The SAPHO syndrome may mimic vertebral tumors (eg, sclerotic bone tumors) because of the erosive changes with adjacent sclerosis and the hyperostosis that can appear similar to blastic vertebral metastasis . In cases of SAPHO, additional lesions can be identified with conventional radiography, bone scintigraphy, CT, or MR imaging. Again, the findings may be suggestive of metastatic disease when this disease process is actually benign.
Space-occupying masses are seen in fibrous dysplasia. In such cases, T1-weighted MR images may show decreased signal intensity, and T2-weighted images may show variable signal intensity, depending on the degree of lesion ossification. Chordoma, a mass that arises from a remnant of the notochord, can also appear as a disk-space mass. These tumors occur chiefly in the occipital-cervical and sacrococcygeal regions, and they less frequently appear in the lumbar, cervical, and thoracic regions .
1. Laredo JD, Quessar AE, Bossard P, et al. Vertebral tumors and pseudotumors. Radiologic Clinics of North America 2001; 39 :137 –163.
2. Bjornsson J, Wold LE, Ebersold MJ, et al. Chordoma of the mobile spine: a clinicopathologic analysis of 40 patients. Cancer 1993; 71 :735 –740.
|christie321 - Sun Dec 18, 2005 9:24 am|
Thank you again for your response. It was very informative. In my research on this topic I have come across chordoma, but had never heard of a pseudotumor.
So with the MRI results I described does that pretty much guarantee me that it's not a recurrence of the thyroid cancer? Thank you again for providing this service to the many many people in the world with questions about their health.
|Dr. Tamer Fouad - Sun Dec 18, 2005 1:21 pm|
Thank you for your kind words.
Its more than likely that its not related to the thyroid cancer. That's my impression. First, although papillary cancer of the thyroid is an indolent disease it commonly spreads to the lymph nodes and distant spread (to lungs or bones) is very uncommon. If suspicious the doctor could order a thyroglobulin test, although I do not really see the merit in doing this.
Second this is not a common site of metastasis in the vertebra whether be it from thyroid cancer or any other cancer. The cervical spine is the least often involved by spinal metastases (10%), followed by the lumbar spine (20%), and the thoracic spine (70%).
I think the excisional biopsy will be more definitive and I strongly suspect one of the pseudotumors above (including chordoma).
Please keep us posted.
1. Atanasiu JP, Badatcheff F, Pidhorz L: Metastatic lesions of the cervical spine. A retrospective analysis of 20 cases. Spine 18: 1279-1284, 1993.
|christie321 - Sat Jan 14, 2006 1:14 pm|
I just wanted to give you an update. I had the surgery and the mass was found to be a tumor consisting of "benign fibromuscular tissue and chondroid tissue." The benign part is definitely a relief. My question now is is this something that is likely to recur? If so, is it something I'll need to have removed again or is it something (as long as it's asymptomatiic) that I should just live with?
Thank you again for your help and information.

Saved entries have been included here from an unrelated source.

-- ==== Sys2Proof/Records.lean ====
section
/-!
DEFINITION. Records.lean: the typed records that enter the block (spec/00_scope.md R14, spec/10_state.md section 4) and
the shape of the Register Store. Plain data only; what they mean is said in Machine/.
-/

namespace Sys2Proof

/-- The eight supported function codes by the short names of spec/30_encoding.md R63. -/
inductive FunctionCode where
  | rc | rdi | rhr | rir | wsc | wsr | wmc | wmr
deriving DecidableEq, Repr

/-- The optional payload of a frame descriptor: `payload_present`, `payload_len`, `payload` (R79, D19). A payload that is
present and has length 0 is not absent. -/
structure Payload where
  present : Bool
  len : Word
  bytes : List Byte
deriving DecidableEq, Repr

/-- The payload fields of a descriptor that supplies none. -/
def Payload.absent : Payload := { present := false, len := 0, bytes := [] }

/-- The Frame Descriptor, the input of ENCODE (spec/30_encoding.md R79, spec/10_state.md R31). `fc` is any byte (C5). -/
structure Descriptor where
  unit : Byte
  fc : Byte
  address : Word
  quantity : Word
  payload : Payload
deriving DecidableEq, Repr

/-- The body of a request or of a write acknowledgement: the bytes between the function code and the CRC (R60), with the
two 16-bit fields at offsets 2 and 4 pulled out where the ADU is long enough to have them (`L >= 8`, R137, R168). -/
inductive Body where
  /-- Fewer than four body bytes (`L < 8`): no field is read. -/
  | short (bytes : List Byte)
  /-- The address, the quantity or value, and every body byte from offset 6 on. -/
  | fields (address value : Word) (rest : List Byte)
deriving DecidableEq, Repr

/-- The four banks of the Register Store (unit U2, spec/10_state.md R20): `HR`, `IR`, `CO`, `DI`. The length of each list is
the size `H`, `I`, `C`, `D` of that bank (R25), so a bank and its size have one home. The same record is `STORE_INIT`
(spec/00_scope.md R12). -/
structure Store where
  hr : List Word
  ir : List Word
  co : List Bool
  di : List Bool
deriving DecidableEq, Repr

/-- What the host can present: the four commands and the lifecycle event of spec/00_scope.md R14, selected by name; no
numeric command code exists (D2). -/
inductive Command where
  | crc16 (data : List Byte)
  | encode (frame : Descriptor)
  | process (req : List Byte)
  | decode (buf : List Byte)
  | reset (init : Store)
deriving DecidableEq, Repr

/-- Why a command is not one the host can present: its operand is not of the type the spec gives it. Raised by
`Sys2Proof.decode`; each is SAFE, since the model only stops where the spec gives the input no meaning. -/
inductive Reject where
  /-- An ADU longer than `ADU_MAX = 256` bytes: not presentable (spec/10_state.md R35, D22, U15). -/
  | aduTooLong
  /-- A multiple write that passes every test but whose payload has fewer bytes than the `payload_len` the encoder copies
  (spec/30_encoding.md R79, log entry 7). -/
  | payloadLength
  /-- A bank of more than 65536 elements (spec/00_scope.md R10, D4). -/
  | bankTooLarge
deriving DecidableEq, Repr

end Sys2Proof
end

|Dr. Tamer Fouad - Sat Jan 14, 2006 2:43 pm|
First of all congratulations. So it did turn out to be a pseudotumor! Well I am also relieved that its only benign. I wouldn't worry about it. I don't think it should return and if it does you just need to follow up with an MRI to make sure that everything is alright.
You will need nothing more than follow up for this case should it recur.
|christie321 - Sun Jan 15, 2006 7:55 am|
Thank you so much for all of your insight and encouragement. Way to go on the diagnosis too!!! This is a wonderful service you and your colleagues are providing.